Most of the discussion above puts the onus on researchers. But governments aren’t powerless in this process. Gungu Mibavu of Tanzania’s Ministry of Agriculture discussed how they have formed a policy analysis group to share research priorities with local researchers. Michael Kremer highlighted the value of governments hiring individuals with impact evaluation and research expertise, who can translate the evidence into policy. This role is like the “hinge” actors that Chioda et al. (2013) call for more of in the World Bank, people who can “communicate and operate well across different knowledge communities—academics, policy makers, practitioners.”
So…
If you’re a researcher, and you want your research to seriously affect policy and practice, then it’s time to start investing in long-term relationships that bring real value to governments and other practitioners, in addition to all those hot journal publications. The results can be transformative.
Bonus reading (i.e., mostly links to Duncan Green’s blog + commentary)
- AidData has a recent report (executive summary; report) on a survey of developing world policymakers and what reports they pay attention to. Two key findings: Studies are more likely to influence policy if they focus on a specific country (rather than a region), and prescriptive analysis tends to be more influential than descriptive analysis. Duncan Green summarizes in a blog post.

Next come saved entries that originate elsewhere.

-- ==== Sys2Proof/Laws/State.lean ====
section
/-!
SUPPORT. Laws/State.lean: what each update of the state leaves in each field, one lemma per field and update, true by unfolding.
-/

namespace Sys2Proof.Machine

/-! ## setRegs -/

@[simp] theorem setRegs_now (s : State) (v : Regs) : (setRegs s v).now = s.now := rfl
@[simp] theorem setRegs_others (s : State) (v : Regs) : (setRegs s v).others = s.others := rfl
@[simp] theorem setRegs_clusters (s : State) (v : Regs) : (setRegs s v).clusters = s.clusters := rfl
@[simp] theorem setRegs_dies (s : State) (v : Regs) : (setRegs s v).dies = s.dies := rfl
@[simp] theorem setRegs_folds (s : State) (v : Regs) : (setRegs s v).folds = s.folds := rfl
@[simp] theorem setRegs_vfs (s : State) (v : Regs) : (setRegs s v).vfs = s.vfs := rfl
@[simp] theorem setRegs_launches (s : State) (v : Regs) : (setRegs s v).launches = s.launches := rfl
@[simp] theorem setRegs_mem (s : State) (v : Regs) : (setRegs s v).mem = s.mem := rfl
@[simp] theorem setRegs_poison (s : State) (v : Regs) : (setRegs s v).poison = s.poison := rfl
@[simp] theorem setRegs_words (s : State) (v : Regs) : (setRegs s v).words = s.words := rfl
@[simp] theorem setRegs_lines (s : State) (v : Regs) : (setRegs s v).lines = s.lines := rfl
@[simp] theorem setRegs_writeBacks (s : State) (v : Regs) : (setRegs s v).writeBacks = s.writeBacks := rfl
@[simp] theorem setRegs_tlb (s : State) (v : Regs) : (setRegs s v).tlb = s.tlb := rfl
@[simp] theorem setRegs_pageReqs (s : State) (v : Regs) : (setRegs s v).pageReqs = s.pageReqs := rfl
@[simp] theorem setRegs_parked (s : State) (v : Regs) : (setRegs s v).parked = s.parked := rfl
@[simp] theorem setRegs_locks (s : State) (v : Regs) : (setRegs s v).locks = s.locks := rfl
@[simp] theorem setRegs_svScopes (s : State) (v : Regs) : (setRegs s v).svScopes = s.svScopes := rfl
@[simp] theorem setRegs_svTests (s : State) (v : Regs) : (setRegs s v).svTests = s.svTests := rfl
@[simp] theorem setRegs_fabric (s : State) (v : Regs) : (setRegs s v).fabric = s.fabric := rfl
@[simp] theorem setRegs_packets (s : State) (v : Regs) : (setRegs s v).packets = s.packets := rfl
@[simp] theorem setRegs_grants (s : State) (v : Regs) : (setRegs s v).grants = s.grants := rfl
@[simp] theorem setRegs_svc (s : State) (v : Regs) : (setRegs s v).svc = s.svc := rfl
@[simp] theorem setRegs_ras (s : State) (v : Regs) : (setRegs s v).ras = s.ras := rfl
@[simp] theorem setRegs_hostRead (s : State) (v : Regs) : (setRegs s v).hostRead = s.hostRead := rfl
@[simp] theorem setRegs_inputs (s : State) (v : Regs) : (setRegs s v).inputs = s.inputs := rfl
@[simp] theorem setRegs_pace (s : State) (v : Regs) : (setRegs s v).pace = s.pace := rfl
@[simp] theorem setRegs_freeCtr (s : State) (v : Regs) : (setRegs s v).freeCtr = s.freeCtr := rfl
@[simp] theorem setRegs_core_pos (s : State) (v : Regs) : (setRegs s v).core.pos = s.core.pos := rfl
@[simp] theorem setRegs_core_occ (s : State) (v : Regs) : (setRegs s v).core.occ = s.core.occ := rfl
@[simp] theorem setRegs_core_fold (s : State) (v : Regs) : (setRegs s v).core.fold = s.core.fold := rfl
@[simp] theorem setRegs_core_vf (s : State) (v : Regs) : (setRegs s v).core.vf = s.core.vf := rfl
@[simp] theorem setRegs_core_lid (s : State) (v : Regs) : (setRegs s v).core.lid = s.core.lid := rfl
@[simp] theorem setRegs_core_holds (s : State) (v : Regs) : (setRegs s v).core.holds = s.core.holds := rfl
@[simp] theorem setRegs_core_idx (s : State) (v : Regs) : (setRegs s v).core.idx = s.core.idx := rfl
@[simp] theorem setRegs_core_regs (s : State) (v : Regs) : (setRegs s v).core.regs = v := rfl
@[simp] theorem setRegs_core_trap (s : State) (v : Regs) : (setRegs s v).core.trap = s.core.trap := rfl
@[simp] theorem setRegs_core_q (s : State) (v : Regs) : (setRegs s v).core.q = s.core.q := rfl
@[simp] theorem setRegs_core_vec (s : State) (v : Regs) : (setRegs s v).core.vec = s.core.vec := rfl
@[simp] theorem setRegs_core_mat (s : State) (v : Regs) : (setRegs s v).core.mat = s.core.mat := rfl
@[simp] theorem setRegs_core_sync (s : State) (v : Regs) : (setRegs s v).core.sync = s.core.sync := rfl
@[simp] theorem setRegs_core_icache (s : State) (v : Regs) : (setRegs s v).core.icache = s.core.icache := rfl
@[simp] theorem setRegs_core_prefs (s : State) (v : Regs) : (setRegs s v).core.prefs = s.core.prefs := rfl
@[simp] theorem setRegs_core_gates (s : State) (v : Regs) : (setRegs s v).core.gates = s.core.gates := rfl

- Reed & Evely write about “How can your research have more impact? Five key principles and practical tips for effective knowledge exchange” on the LSE Impact Blog, based on their 2014 publication on knowledge exchange in environmental management. Once again: “To ensure this is useful knowledge, and has impact for those who need it, relationships must be built: two-way, long-term, trusting relationships between researchers and the people who need the new knowledge we are generating.”
- A survey of national security policymakers on what they want from international relations scholars, by Avey & Desch (2014). In that context, newspapers and classified reports were selected as the most important information sources. (Blogs fare more poorly.) Duncan Green also summarizes that one.
- Green’s do’s and don’ts on getting research into policy.
- Tseen Khoo has a nice summary of advice on The Research Whisperer.
- What is the evidence on evidence-informed policy making? A 2013 report by Newman et al. Also summarized by Green. They provide a “theory of change” diagram which captures the importance of relationships but misses the value of co-generating research questions.